Толпа как социальный институт в современной России – не свалившееся нам с неба на головы явление. Этот институт формировался и стихийно, и целенаправленно. Последние годы СССР породили два механизма, конституирующих толпу в социальный институт – очередь и так называемую распродажу в трудовых коллективах «дефицита». Социализм – это очередь в первую очередь! «Установки» Кашпировского по центральному телевидению и «радения» Чумака в общественных многолюдных местах (их легализованные последователи – шоу-экстрасенсы и экстрасенсы по вызову, также внесли значительную лепту в утверждение толпы в статусе социального института). Толпа как социальный институт – это N-ое множество людей (порой, целое государство или народ, даже раса, что неоднократно подчеркивали и Густав Лебон, и Габриэль Тард, и Николай Николаевич Баженов, и Карл Ясперс и Хосе Ортега-и-Гассет) определенного общего «умонастроения» и одной степени «зараженности» (суггестии).

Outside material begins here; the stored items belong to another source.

-- ==== Sys2Proof/Laws/Frames.lean ====
section
/-! SUPPORT. A frame in progress: what `n` bytes that pass their checks leave, from the start of a frame (10_state.md R21,
30_encoding.md R62). -/

namespace Sys2Proof.Machine

/-- The state after the first `n` bytes of `g`, byte `k` fed at `time k`. -/
def State.fed (s : State) (g : Nat → Byte) (time : Nat → Nat) : Nat → State
  | 0 => s
  | n + 1 => (s.fed g time n).feed (g n) (time n)

/-- The first `n` bytes of `g` pass their checks. -/
def State.Passes (s : State) (g : Nat → Byte) (n : Nat) : Prop :=
  (0 < n → g 0 = 0x01#8) ∧ (1 < n → g 1 = 0x03#8) ∧ (2 < n → s.synced = true ∨ g 2 = 0x02#8)

/-- What `n` bytes of `g` leave in `u`, from the frame start `s`, when they pass. -/
structure InProgress (s u : State) (g : Nat → Byte) (n : Nat) : Prop where
  cursor : u.cursor.val = n
  frameOk : u.frameOk = true
  rawWf : u.raw.wf = true
  acc : u.acc = u.raw.xorBelow n
  bytes : ∀ k : Offset, k.val < n → u.rawAt k = g k.val
  lastTs : u.lastTs = s.lastTs
  config : u.config = s.config
  synced : u.synced = (s.synced || decide (3 ≤ n))
  event : 0 < n → u.event = .none

theorem InProgress.feed {s u : State} {g : Nat → Byte} {n : Nat} (now : Nat) (hn : n < 14) (hg : InProgress s u g n)
    (hp : s.Passes g (n + 1)) : InProgress s (u.feed (g n) now) g (n + 1) := by
  have hcur := hg.cursor
  have h14 : u.cursor ≠ 14 := by intro h; rw [h] at hcur; simp at hcur; omega
  have hsucc := Offset.succ_val _ h14
  have hf : u.failsAt u.cursor (g n) = false := by
    have hsy := hg.synced
    obtain ⟨h0, h1, h2⟩ := hp
    simp only [Block.failsAt, hcur, hsy]
    rcases n with _ | _ | _ | n
    · simpa using h0
    · simpa using h1
    · have h2 := h2 (by omega)
      simp only [zero_add, Nat.reduceAdd] at h2 ⊢
      rcases h2 with h2 | h2 <;> simp [h2]
    · simp
  have hraw := fun a => u.feedAt_rawAt u.config u.cursor (g n) now a hg.rawWf
  have h := u.feedAt_passes u.config u.cursor (g n) now hg.frameOk hf h14
  have hfeed : u.feed (g n) now = u.put (u.feedAt u.config u.cursor (g n) now) := rfl
  have hw : u.raw.write u.cursor.val (g n) = u.raw.write n (g n) := by rw [hcur]
  constructor
  · rw [hfeed, h]; exact hsucc.trans (by rw [hcur])
  · rw [hfeed, h]; exact hg.frameOk
  · rw [hfeed, h]; exact Memory.wf_write _ _ _ hg.rawWf
  · rw [hfeed, h]; simp only [State.put_toBlock]; rw [hw, Memory.xorBelow_succ_write _ _ _ hg.rawWf, hg.acc]
  · intro k hk
    rw [hfeed, State.put_toBlock, hraw]
    split_ifs with e
    · rw [e, hcur]
    · have : k.val ≠ u.cursor.val := fun h => e (Fin.ext h)
      exact hg.bytes k (by omega)
  · rw [hfeed, h]; exact hg.lastTs
  · rw [hfeed, h]; exact hg.config
  · rw [hfeed, h]; simp only [State.put_toBlock]; rw [hg.synced, hcur]
    by_cases e : n = 2
    · simp [e]
    · simp [e, show (3 ≤ n) ↔ (3 ≤ n + 1) by omega]
  · intro _; rw [hfeed, h]; rfl

/-- Up to fourteen bytes that pass their checks, from the start of a frame. -/
theorem State.fed_inProgress (s : State) (g : Nat → Byte) (time : Nat → Nat) (ha : s.AtFrameStart) (hw : s.raw.wf = true) :
    ∀ n, n ≤ 14 → s.Passes g n → InProgress s (s.fed g time n) g n
  | 0, _, _ => ⟨ha.cursor, ha.frameOk, hw, ha.acc, fun k hk => absurd hk (by omega), rfl, rfl, by simp [State.fed], by omega⟩
  | n + 1, hn, hp =>
    (s.fed_inProgress g time ha hw n (by omega)
      ⟨fun _ => hp.1 (by omega), fun _ => hp.2.1 (by omega), fun _ => hp.2.2 (by omega)⟩).feed _ (by omega) hp

/-- `fed` is a fold of `feed`. -/
theorem State.feedAll_eq_fed (s : State) (g : Nat → Byte) (time : Nat → Nat) (n : Nat) :
    s.feedAll ((List.range n).map fun k => (g k, time k)) = s.fed g time n := by
  have app : ∀ (l m : List (Byte × Nat)) (u : State), u.feedAll (l ++ m) = (u.feedAll l).feedAll m := by
    intro l
    induction l with
    | nil => intros; rfl
    | cons x l ih => intro m u; exact ih m _
  induction n with
  | zero => rfl
  | succ n ih => rw [List.range_succ, List.map_append, app, ih]; rfl

end Sys2Proof.Machine
end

Пример недавний, прошлый – нацизм.

Отдельные люди, составляющие толпу, могут, как было в последние годы в СССР, в разное время, сидя у своих телевизоров в разных городах и весях СССР, принимать «установки» Кашпировского, пить «заряженную» воду Чумака, а потом, уже в построенном «здании» социального института криминальной толпы, возводить «конек» под общим названием «митинговая демократия», ударная сила «розовых революций». Схема «достройки» этого «здания» проста и очень похожа на отлаженные механизмы PR в современной России: сначала тяжелый рок, потом выступление партийного лидера, потом опять рок. И постоянно алкоголь, наркотики, в дальнейшем «больше пива» (пока без мюнхенских кружек) … Сорок тысяч русской молодежи на рок-фестивале на летном поле и море пива – узаконенная отцами города акция. Как ее квалифицировать? Только как частное проявление социального института толпы.

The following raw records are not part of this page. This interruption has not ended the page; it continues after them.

-- ==== Sys2Proof/Tests/Slice0.lean ====
section
/-! SUPPORT. Small tests, their expected results taken from 95_test_vectors.md and from the tables of 30_encoding.md, and a witness
for the hypotheses of every statement that has some. -/

namespace Sys2Proof.Tests

open Sys2Proof.Machine

-- ==== Helpers ====

/-- The RAW_INIT of 95_test_vectors.md: E0 E1 ... EE. -/
def filler : RawFrame :=
  #v[0xE0#8, 0xE1#8, 0xE2#8, 0xE3#8, 0xE4#8, 0xE5#8, 0xE6#8, 0xE7#8, 0xE8#8, 0xE9#8, 0xEA#8, 0xEB#8, 0xEC#8, 0xED#8, 0xEE#8]

/-- The cells of a buffer holding `filler`. -/
def fillerCells : Memory :=
  [(0, 0xE0#8), (1, 0xE1#8), (2, 0xE2#8), (3, 0xE3#8), (4, 0xE4#8), (5, 0xE5#8), (6, 0xE6#8), (7, 0xE7#8), (8, 0xE8#8),
    (9, 0xE9#8), (10, 0xEA#8), (11, 0xEB#8), (12, 0xEC#8), (13, 0xED#8), (14, 0xEE#8)]

/-- The state `(k, acc, 1, synced, 0, 0)` of 95_test_vectors.md, TERMINATE, `raw = RAW_INIT`. -/
def valid (k : Offset) (acc : Byte) (synced : Bool) : State :=
  { State.reset with
    raw := fillerCells, cursor := k, acc := acc, synced := synced
    config := { policy := .terminate, tsWidth := 64, rawInit := filler } }

/-- The same under COLLECT. -/
def collecting (k : Offset) (acc : Byte) (synced : Bool) : State :=
  { valid k acc synced with config := { policy := .collect, tsWidth := 64, rawInit := filler } }

/-- A frame marked invalid under COLLECT: `(k, acc, 0, synced, err, 0)`. -/
def failing (k : Offset) (acc : Byte) (synced : Bool) (err : PendingErr) : State :=
  { collecting k acc synced with frameOk := false, err := err }

/-- The source's frame S3 in the buffer up to byte 13, byte 14 stale, before its last byte. -/
def beforeLast : State :=
  { valid 14 0x35#8 true with
    raw := [(0, 0x01#8), (1, 0x03#8), (2, 0x02#8), (5, 0xAB#8), (7, 0x64#8), (9, 0x32#8), (10, 0xC8#8), (14, 0xEE#8)] }

/-- The frame of V-B14 in the buffer, complete. -/
def wholeFrame : State :=
  { valid 14 0x09#8 true with
    raw := [(0, 0x01#8), (1, 0x03#8), (2, 0x02#8), (3, 0x11#8), (4, 0x22#8), (5, 0x33#8), (6, 0x4A#8), (7, 0x55#8), (8, 0x66#8),
      (9, 0x77#8), (10, 0x88#8), (11, 0x99#8), (12, 0xAA#8), (13, 0xBC#8), (14, 0x09#8)] }

/-- `(cursor, acc, frame_ok, synced, err, last_ts)`. -/
structure Regs where
  cursor  : Nat
  acc     : Byte
  frameOk : Bool
  synced  : Bool
  err     : PendingErr
  lastTs  : Nat
  deriving DecidableEq, Repr

/-- The registers of a state. -/
def regs (t : State) : Regs := ⟨t.cursor.val, t.acc, t.frameOk, t.synced, t.err, t.lastTs⟩

/-- What `f` sees of the next state, if there is one. -/
def seen {α : Type} (f : State → α) : Host.Outcome State Fault Refusal → Option α
  | .next t => some (f t)
  | _ => none

/-- The registers, the event, and the byte at `k`. -/
def view (k : Offset) (o : Host.Outcome State Fault Refusal) :
    Option (Regs × FrameEvent × Byte) :=
  seen (fun t => (regs t, t.event, t.rawAt k)) o

-- ==== WellFormed: an ill-formed operation for each check ====

theorem test_wellFormed_refuses_wide_timestamp :
    ([.reset 256, .feedP0 0x01#8 256, .feedP1 0x01#8 256, .feedP2 0x01#8 256, .feedP3 0x01#8 256, .feedP4 0x01#8 256, .feedP5 0x01#8 256, .feedP6 0x01#8 256, .feedP7 0x01#8 256, .feedP8 0x01#8 256, .feedP9 0x01#8 256, .feedP10 0x01#8 256, .feedP11 0x01#8 256, .feedP12 0x01#8 256, .feedP13 0x01#8 256, .feedP14 0x01#8 256, .eofRejectPrefix 256, .eofRejectSeq 256, .eofRejectCsum 256, .eofDecode 256, .tsInterval 256, .tsUpdate 256, .eofEpilogue 256] : List Instr).all (fun i => !i.wellFormed 8) = true := by decide

theorem test_wellFormed_takes_largest_timestamp :
    ([.reset 255, .feedP0 0x01#8 255, .feedP1 0x01#8 255, .feedP2 0x01#8 255, .feedP3 0x01#8 255, .feedP4 0x01#8 255, .feedP5 0x01#8 255, .feedP6 0x01#8 255, .feedP7 0x01#8 255, .feedP8 0x01#8 255, .feedP9 0x01#8 255, .feedP10 0x01#8 255, .feedP11 0x01#8 255, .feedP12 0x01#8 255, .feedP13 0x01#8 255, .feedP14 0x01#8 255, .eofRejectPrefix 255, .eofRejectSeq 255, .eofRejectCsum 255, .eofDecode 255, .tsInterval 255, .tsUpdate 255, .eofEpilogue 255] : List Instr).all (fun i => i.wellFormed 8) = true := by decide

theorem test_wellFormed_refuses_bit_position : (Instr.bit 0xFF#8 8).wellFormed 8 = false ∧ (Instr.bit 0xFF#8 7).wellFormed 8 = true := by
  decide

/-- The frame of S3. -/
def frameS3 : WireFrame :=
  ⟨0x02#8, 0x00#8, 0x00#8, 0xAB#8, 0x00#8, 0x64#8, 0x00#8, 0x32#8, 0xC8#8, 0x00#8, 0x00#8, 0x00#8, 0x35#8⟩

theorem test_wellFormed_refuses_wide_frame_time :
    (Instr.frame frameS3 241 1).wellFormed 8 = false ∧ (Instr.frame frameS3 240 1).wellFormed 8 = true := by decide

-- ==== Decode: a word of 30_encoding.md R57, R58, R50 for every constructor ====

theorem test_decode_reset : decode (.sel6 0b100000#6 0x00#8 7) = .ok (.reset 7) ∧ decode (.sel6 0b111110#6 0x01#8 7) = .ok (.reset 7) := by
  decide

theorem test_decode_idle : decode (.sel6 0b000000#6 0x00#8 7) = .ok .idle ∧ decode (.sel6 0b001111#6 0x01#8 7) = .ok .idle := by decide

theorem test_decode_feedP0 : decode (.sel6 0b010000#6 0xA0#8 7) = .ok (.feedP0 0xA0#8 7) := by decide

theorem test_decode_feedP1 : decode (.sel6 0b010001#6 0xA1#8 7) = .ok (.feedP1 0xA1#8 7) := by decide

theorem test_decode_feedP2 : decode (.sel6 0b010010#6 0xA2#8 7) = .ok (.feedP2 0xA2#8 7) := by decide

theorem test_decode_feedP3 : decode (.sel6 0b010011#6 0xA3#8 7) = .ok (.feedP3 0xA3#8 7) := by decide

theorem test_decode_feedP4 : decode (.sel6 0b010100#6 0xA4#8 7) = .ok (.feedP4 0xA4#8 7) := by decide

theorem test_decode_feedP5 : decode (.sel6 0b010101#6 0xA5#8 7) = .ok (.feedP5 0xA5#8 7) := by decide

theorem test_decode_feedP6 : decode (.sel6 0b010110#6 0xA6#8 7) = .ok (.feedP6 0xA6#8 7) := by decide

theorem test_decode_feedP7 : decode (.sel6 0b010111#6 0xA7#8 7) = .ok (.feedP7 0xA7#8 7) := by decide

theorem test_decode_feedP8 : decode (.sel6 0b011000#6 0xA8#8 7) = .ok (.feedP8 0xA8#8 7) := by decide

theorem test_decode_feedP9 : decode (.sel6 0b011001#6 0xA9#8 7) = .ok (.feedP9 0xA9#8 7) := by decide

theorem test_decode_feedP10 : decode (.sel6 0b011010#6 0xAA#8 7) = .ok (.feedP10 0xAA#8 7) := by decide

theorem test_decode_feedP11 : decode (.sel6 0b011011#6 0xAB#8 7) = .ok (.feedP11 0xAB#8 7) := by decide

theorem test_decode_feedP12 : decode (.sel6 0b011100#6 0xAC#8 7) = .ok (.feedP12 0xAC#8 7) := by decide

theorem test_decode_feedP13 : decode (.sel6 0b011101#6 0xAD#8 7) = .ok (.feedP13 0xAD#8 7) := by decide

theorem test_decode_feedP14 : decode (.sel6 0b011110#6 0xAE#8 7) = .ok (.feedP14 0xAE#8 7) := by decide

theorem test_decode_reservedSel1f : decode (.sel6 0b011111#6 0x35#8 7) = .ok .reservedSel1f := by decide

theorem test_decode_eofRejectPrefix :
    decode (.eofSel4 0b0010#4 9) = .ok (.eofRejectPrefix 9) ∧ decode (.eofSel4 0b0011#4 9) = .ok (.eofRejectPrefix 9) := by decide

theorem test_decode_eofRejectSeq :
    decode (.eofSel4 0b0100#4 9) = .ok (.eofRejectSeq 9) ∧ decode (.eofSel4 0b0101#4 9) = .ok (.eofRejectSeq 9) := by decide

theorem test_decode_eofRejectCsum : decode (.eofSel4 0b1000#4 9) = .ok (.eofRejectCsum 9) := by decide

theorem test_decode_eofDecode : decode (.eofSel4 0b1001#4 9) = .ok (.eofDecode 9) := by decide

theorem test_decode_eof_unreachable : decode (.eofSel4 0b1100#4 9) = .error (.unreachableEofSel 0b1100#4) := by decide

theorem test_decode_xaccAcc :
    decode (.sel6Sub 0b010111#6 0x64#8) = .ok (.xaccAcc 0x64#8) ∧
    decode (.sel6Sub 0b110111#6 0x64#8) = .error (.inactiveUnderSel 0b110111#6) := by decide

theorem test_decode_xaccClr : decode (.eofSel4Sub .xaccClr 0b0010#4 0x00#8 0 0) = .ok .xaccClr := by decide

theorem test_decode_xaccChk :
    decode (.eofSel4Sub .xaccChk 0b1000#4 0x00#8 0 0) = .ok .xaccChk ∧
    decode (.eofSel4Sub .xaccChk 0b0010#4 0x00#8 0 0) = .error (.inactiveUnderEofSel .xaccChk 0b0010#4) := by decide

theorem test_decode_bit :
    decode (.eofSel4Sub .bit 0b1001#4 0x0E#8 1 0) = .ok (.bit 0x0E#8 1) ∧
    decode (.eofSel4Sub .bit 0b1001#4 0x0E#8 8 0) = .error (.bitPosition 8) := by decide

theorem test_decode_fields : decode (.eofSel4Sub .fields 0b1001#4 0x00#8 0 0) = .ok .fields := by decide

theorem test_decode_flags : decode (.eofSel4Sub .flags 0b1001#4 0x00#8 0 0) = .ok .flags := by decide

theorem test_decode_tsInterval : decode (.eofSel4Sub .tsInterval 0b1001#4 0x00#8 0 350) = .ok (.tsInterval 350) := by decide

theorem test_decode_tsUpdate : decode (.eofSel4Sub .tsUpdate 0b0100#4 0x00#8 0 40) = .ok (.tsUpdate 40) := by decide

theorem test_decode_eofEpilogue : decode (.eofSel4Sub .eofEpilogue 0b1001#4 0x00#8 0 40) = .ok (.eofEpilogue 40) := by decide

theorem test_decode_frame :
    decode (.wire15 [0x01#8, 0x03#8, 0x02#8, 0x00#8, 0x00#8, 0xAB#8, 0x00#8, 0x64#8, 0x00#8, 0x32#8, 0xC8#8, 0x00#8, 0x00#8, 0x00#8,
      0x35#8] 1000 10) = .ok (.frame frameS3 1000 10) := by decide

theorem test_decode_frame_refused :
    decode (.wire15 [0x01#8] 0 1) = .error (.frameLength 1) ∧
    decode (.wire15 [0x55#8, 0x03#8, 2, 3, 4, 5, 6, 7, 8, 9, 10, 11, 12, 13, 14] 0 1) = .error (.frameMagic0 0x55#8) ∧
    decode (.wire15 [0x01#8, 0x01#8, 2, 3, 4, 5, 6, 7, 8, 9, 10, 11, 12, 13, 14] 0 1) = .error (.frameMagic1 0x01#8) := by decide

theorem test_decodeTableWord_feedP5 : decodeTableWord 8 0x15 = some (.feedP5 0x00#8 0) := by decide

theorem test_decodeTableWord_frame :
    decodeTableWord 120 0x01030200004B0064003200000000FF =
      some (.frame ⟨0x02#8, 0x00#8, 0x00#8, 0x4B#8, 0x00#8, 0x64#8, 0x00#8, 0x32#8, 0x00#8, 0x00#8, 0x00#8, 0x00#8, 0xFF#8⟩ 0 0) := by
  decide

И это тоже – не наше, доморощенное. Во времена «великой французской сексуальной революции» пылкие речи любимца парижской секс-толпы, известного мыслителя XX в., уже престарелого, но весьма подвижного Жан Поль Сартра (вот его подлинный портрет поры битв сексуальной революции: седые нечесаные волосы до плеч, рваная рубаха, расстегнутая на впалой груди, рваные американские джинсы и стоптанные кроссовки – собственные наблюдения. Е.С., Е.Ч.) часто прерывались звучным лозунгом из трех слов: «Le trip! L’herbe! L’orgasme fort!», «The trip! The grass! The strong orgasm!»4 (См. фильм «Молодой Годар»). И, тем не менее «великая французская сексуальная революция» вошла в историю как бунт французской молодежи против власти капитала и буржуазных ценностей.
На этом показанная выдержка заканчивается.